CS 8803 – AIAD
Prof. Ling Liu
Project Proposal
Page Rank for the Peer to Peer
Web Crawler
Deepak K Narasimhaiah
Mario El Khoury
Motivation and Objectives
Search Engines like Google have become an Integral part of our life. Search
Engine usually consists of many parts - crawling, indexing, searching and page ranking.
A highly efficient web crawler is needed to download billions of web pages to index.
Most of the current commercial search engines use a central server model for crawling.

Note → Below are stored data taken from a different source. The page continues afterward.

theorem State.axApply_keeps {a : State} {s : State} {n : Nat} (h : Keeps a s) : Keeps a (State.axApply s n) := by
  unfold State.axApply
  exact (Keeps.ite (Keeps.ite (State.err_keeps (State.refuseSet_keeps h)) (State.applySet_keeps h)) h)

theorem State.atBoundary_keeps {a : State} {s : State} {p : Nat} {app : State → State} (h : Keeps a s) (happ : ∀ t,
    Keeps a t → Keeps a (app t)) : Keeps a (State.atBoundary s p app) := by
  unfold State.atBoundary
  exact (Keeps.ite (happ _ h) h)

theorem State.segStart_keeps {a : State} {s : State} {n : Nat} {v0 : Int} (h : Keeps a s) : Keeps a (State.segStart s
    n v0) := by
  unfold State.segStart
  exact (State.setPstate_keeps (State.setAx_keeps (State.setRg_keeps (State.atBoundary_keeps h (fun _ h0 =>
    (State.axApply_keeps h0))))))

theorem State.gearEngage_keeps {a : State} {s : State} {n : Nat} (h : Keeps a s) : Keeps a (State.gearEngage s n) := by
  unfold State.gearEngage
  exact (State.setGeared_keeps (State.setAx_keeps (State.setRgI_keeps h)))

theorem State.segLate_keeps {a : State} {s : State} {n : Nat} (h : Keeps a s) : Keeps a (State.segLate s n) := by
  unfold State.segLate
  exact (State.happenFrom_keeps (State.setAx_keeps (State.err_keeps (State.sat_keeps (State.setPstate_keeps h)))))

theorem State.axStart_keeps {a : State} {s : State} {n : Nat} {c : Option (Nat × Nat)} (h : Keeps a s) : Keeps a
    (State.axStart s n c) := by
  unfold State.axStart
  exact (Keeps.ite (State.err_keeps h) (Keeps.ite (State.setAx_keeps h) (Keeps.ite (State.err_keeps h) (Keeps.ite
    (Keeps.ite (State.gearEngage_keeps (State.segStart_keeps (State.setAx_keeps h))) (State.segStart_keeps
    (State.setAx_keeps h))) (Keeps.ite (State.setPstate_keeps (State.gearEngage_keeps (State.setAx_keeps h)))
    (State.segLate_keeps (State.setAx_keeps h)))))))

theorem State.axStop_keeps {a : State} {s : State} {n : Nat} (h : Keeps a s) : Keeps a (State.axStop s n) := by
  unfold State.axStop
  exact (Keeps.ite (State.setAx_keeps h) (State.setGeared_keeps (State.setAx_keeps h)))

theorem State.axWaited_keeps {a : State} {s : State} {n : Nat} (h : Keeps a s) : Keeps a (State.axWaited s n) := by
  unfold State.axWaited
  exact (by split; exact (State.axStart_keeps (State.setAx_keeps h)); exact h)

theorem State.axHold_keeps {a : State} {s : State} {n : Nat} (h : Keeps a s) : Keeps a (State.axHold s n) := by
  unfold State.axHold
  exact (Keeps.ite (State.happenFrom_keeps (State.setPstate_keeps (State.setGeared_keeps (State.setAx_keeps h))))
    (State.setGeared_keeps (State.setAx_keeps h)))

theorem State.axAbort_keeps {a : State} {s : State} {n : Nat} (h : Keeps a s) : Keeps a (State.axAbort s n) := by
  unfold State.axAbort
  exact (State.axWaited_keeps (State.axHold_keeps h))

theorem State.segHeadWrite_keeps {a : State} {s : State} {n : Nat} {v : Nat} (h : Keeps a s) : Keeps a
    (State.segHeadWrite s n v) := by
  unfold State.segHeadWrite
  exact (Keeps.ite (State.err_keeps h) (State.setRg_keeps h))

theorem State.showLag_keeps {a : State} {s : State} {n : Nat} (h : Keeps a s) : Keeps a (State.showLag s n) := by
  unfold State.showLag
  exact (State.setFl_keeps h)

theorem State.lagCheck_keeps {a : State} {s : State} {n : Nat} (h : Keeps a s) : Keeps a (State.lagCheck s n) := by
  unfold State.lagCheck
  exact (Keeps.ite (State.setCoil_keeps (State.toFault_keeps (State.setIst_keeps (State.err_keeps (State.showLag_keeps
    h))))) (State.showLag_keeps h))

theorem State.gearLost_keeps {a : State} {s : State} {d : Nat} (h : Keeps a s) : Keeps a (State.gearLost s d) := by
  unfold State.gearLost
  exact (Keeps.foldl h (fun _ _ h0 => (Keeps.ite (State.err_keeps (State.setGeared_keeps h0)) h0)))

theorem State.axDirShow_keeps {a : State} {s : State} {n : Nat} (h : Keeps a s) : Keeps a (State.axDirShow s n) := by
  unfold State.axDirShow
  exact (Keeps.ite (State.pin_keeps h) (State.pin_keeps (State.setAx_keeps h)))

theorem State.axOnRun_keeps {a : State} {s : State} {n : Nat} (h : Keeps a s) : Keeps a (State.axOnRun s n) := by
  unfold State.axOnRun
  exact (State.setCoil_keeps (State.setGeared_keeps (State.setPstate_keeps (State.setRg_keeps (State.setRgI_keeps
    (State.setRgI_keeps (State.axDirShow_keeps (State.setAx_keeps h))))))))

theorem State.axOnWrite_keeps {a : State} {s : State} {n : Nat} {o : Nat} {v : Nat} (h : Keeps a s) : KeepsO a
    (State.axOnWrite s n o v) := by
  unfold State.axOnWrite
  exact (KeepsO.ite (KeepsO.some (State.segHeadWrite_keeps h)) (KeepsO.ite (KeepsO.ite (KeepsO.some h) (KeepsO.some
    (State.axWaited_keeps (Keeps.ite (State.axStart_keeps (Keeps.ite (State.axHold_keeps (Keeps.ite
    (State.axStop_keeps h) h)) (Keeps.ite (State.axStop_keeps h) h))) (Keeps.ite (State.axHold_keeps (Keeps.ite
    (State.axStop_keeps h) h)) (Keeps.ite (State.axStop_keeps h) h)))))) KeepsO.none))

theorem State.gateU_keeps {a : State} {s : State} {b : Blk} {n : Nat} {req : Nat} {off : Nat} {data : Nat} {f : State
    → State} (h : Keeps a s) (hf : ∀ t, Keeps a t → Keeps a (f t)) : Keeps a (State.gateU s b n req off data f) := by
  unfold State.gateU
  exact (Keeps.ite (State.gateH_keeps h (fun _ h0 => (hf _ h0))) (Keeps.ite (State.mirror_keeps h) h))

theorem State.setEnc_keeps {a : State} {s : State} {n : Nat} {x : Enc} (h : Keeps a s) : Keeps a (State.setEnc s n x)
    := by
  unfold State.setEnc
  exact (Keeps.upd h)

theorem State.encFault_keeps {a : State} {s : State} {n : Nat} (h : Keeps a s) : Keeps a (State.encFault s n) := by
  unfold State.encFault
  exact (State.toFault_keeps (State.happen_keeps (State.err_keeps h)))

theorem State.encIllegal_keeps {a : State} {s : State} {n : Nat} {old : Nat} {new : Nat} (h : Keeps a s) : Keeps a
    (State.encIllegal s n old new) := by
  unfold State.encIllegal
  exact (by (try dsimp only); split; exact (Keeps.ite (State.encFault_keeps (State.violate_keeps (State.setEnc_keeps (State.err_keeps (State.sat_keeps h))))) (State.violate_keeps (State.setEnc_keeps (State.err_keeps (State.sat_keeps h))))); exact (State.violate_keeps (State.setEnc_keeps (State.err_keeps (State.sat_keeps h)))))

theorem State.encIndex_keeps {a : State} {s : State} {n : Nat} (h : Keeps a s) : Keeps a (State.encIndex s n) := by
  unfold State.encIndex
  exact (Keeps.ite (State.violate_keeps (State.err_keeps (State.sat_keeps (State.happen_keeps (State.setEnc_keeps
    (State.setRg64_keeps (State.setRgI_keeps h))))))) (State.happen_keeps (State.setEnc_keeps (State.setRg64_keeps
    (State.setRgI_keeps h)))))

theorem State.encDecode_keeps {a : State} {s : State} {n : Nat} {z2 : Bool} {b : Bool} {z : Bool} {a' : Bool} {b' :
    Bool} {z' : Bool} (h : Keeps a s) : Keeps a (State.encDecode s n z2 b z a' b' z') := by
  unfold State.encDecode
  exact (Keeps.ite (State.encIndex_keeps (Keeps.ite (State.encIllegal_keeps h) (State.setRgI_keeps h))) (Keeps.ite
    (State.encIllegal_keeps h) (State.setRgI_keeps h)))

theorem State.encEnds_keeps {a : State} {s : State} {n : Nat} (h : Keeps a s) : Keeps a (State.encEnds s n) := by
  unfold State.encEnds
  exact (State.setEnc_keeps h)

theorem State.encWordError_keeps {a : State} {s : State} {n : Nat} {b : Nat} {code : Nat} {ctx : Nat} {latch : Nat} (h
    : Keeps a s) : Keeps a (State.encWordError s n b code ctx latch) := by
  unfold State.encWordError
  exact (Keeps.ite (State.encFault_keeps (State.violate_keeps (State.setFl_keeps (State.setEnc_keeps
    (State.setRgI_keeps (State.err_keeps (State.sat_keeps h))))))) (State.violate_keeps (State.setFl_keeps
    (State.setEnc_keeps (State.setRgI_keeps (State.err_keeps (State.sat_keeps h)))))))

theorem State.encAccept_keeps {a : State} {s : State} {n : Nat} {pos : Nat} {warn : Bool} (h : Keeps a s) : Keeps a
    (State.encAccept s n pos warn) := by
  unfold State.encAccept
  exact (Keeps.ite (State.encWordError_keeps h) (Keeps.ite (State.violate_keeps (State.err_keeps (State.sat_keeps
    (State.setFl_keeps (State.setEnc_keeps (State.setRgI_keeps h)))))) (State.setFl_keeps (State.setEnc_keeps
    (State.setRgI_keeps h)))))

theorem State.encOnRun_keeps {a : State} {s : State} {n : Nat} (h : Keeps a s) : Keeps a (State.encOnRun s n) := by
  unfold State.encOnRun
  exact (State.setEnc_keeps (State.setFl_keeps (State.setRg64_keeps h)))

theorem State.encOff_keeps {a : State} {s : State} {n : Nat} (h : Keeps a s) : Keeps a (State.encOff s n) := by
  unfold State.encOff
  exact (State.setEnc_keeps h)

theorem State.encOnWrite_keeps {a : State} {s : State} {n : Nat} {o : Nat} {v : Nat} (h : Keeps a s) : KeepsO a
    (State.encOnWrite s n o v) := by
  unfold State.encOnWrite
  exact (KeepsO.ite (KeepsO.some (State.errBit_keeps (State.writeWord_keeps h))) KeepsO.none)

theorem State.setObs_keeps {a : State} {s : State} {d : Nat} {x : Obs} (h : Keeps a s) : Keeps a (State.setObs s d x)
    := by
  unfold State.setObs
  exact (Keeps.upd h)

theorem State.rebase_keeps {a : State} {s : State} {d : Nat} {b : Bool} {m : Int} (h : Keeps a s) : Keeps a
    (State.rebase s d b m) := by
  unfold State.rebase
  exact (State.setObs_keeps h)

theorem State.setMode_keeps {a : State} {s : State} {d : Nat} {m : Nat} (h : Keeps a s) : Keeps a (State.setMode s d
    m) := by
  unfold State.setMode
  exact (State.setFl_keeps h)

theorem State.setUsed_keeps {a : State} {s : State} {d : Nat} {u : Nat} {deg : Bool} (h : Keeps a s) : Keeps a
    (State.setUsed s d u deg) := by
  unfold State.setUsed
  exact (State.setFl_keeps (State.setFl_keeps h))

Major problems with centralized systems are single point of failure, expensive systems
and administrative and troubleshooting challenges. Hence a decentralized crawling
architecture can overcome these difficulties. Currently, a Peer to Peer Crawler based on
decentralized crawling architecture is being built at the College of Computing under the
guidance Prof. Ling Liu [4][5].
The World Wide Web creates many new challenges for information retrieval. It is
very large and heterogeneous. The web pages are extremely diverse, ranging from simple
sentences to journals about information retrieval. In addition to these major challenges,
search engines on the Web must also contend with inexperienced users and pages
engineered to manipulate search engine ranking functions. However, unlike "at"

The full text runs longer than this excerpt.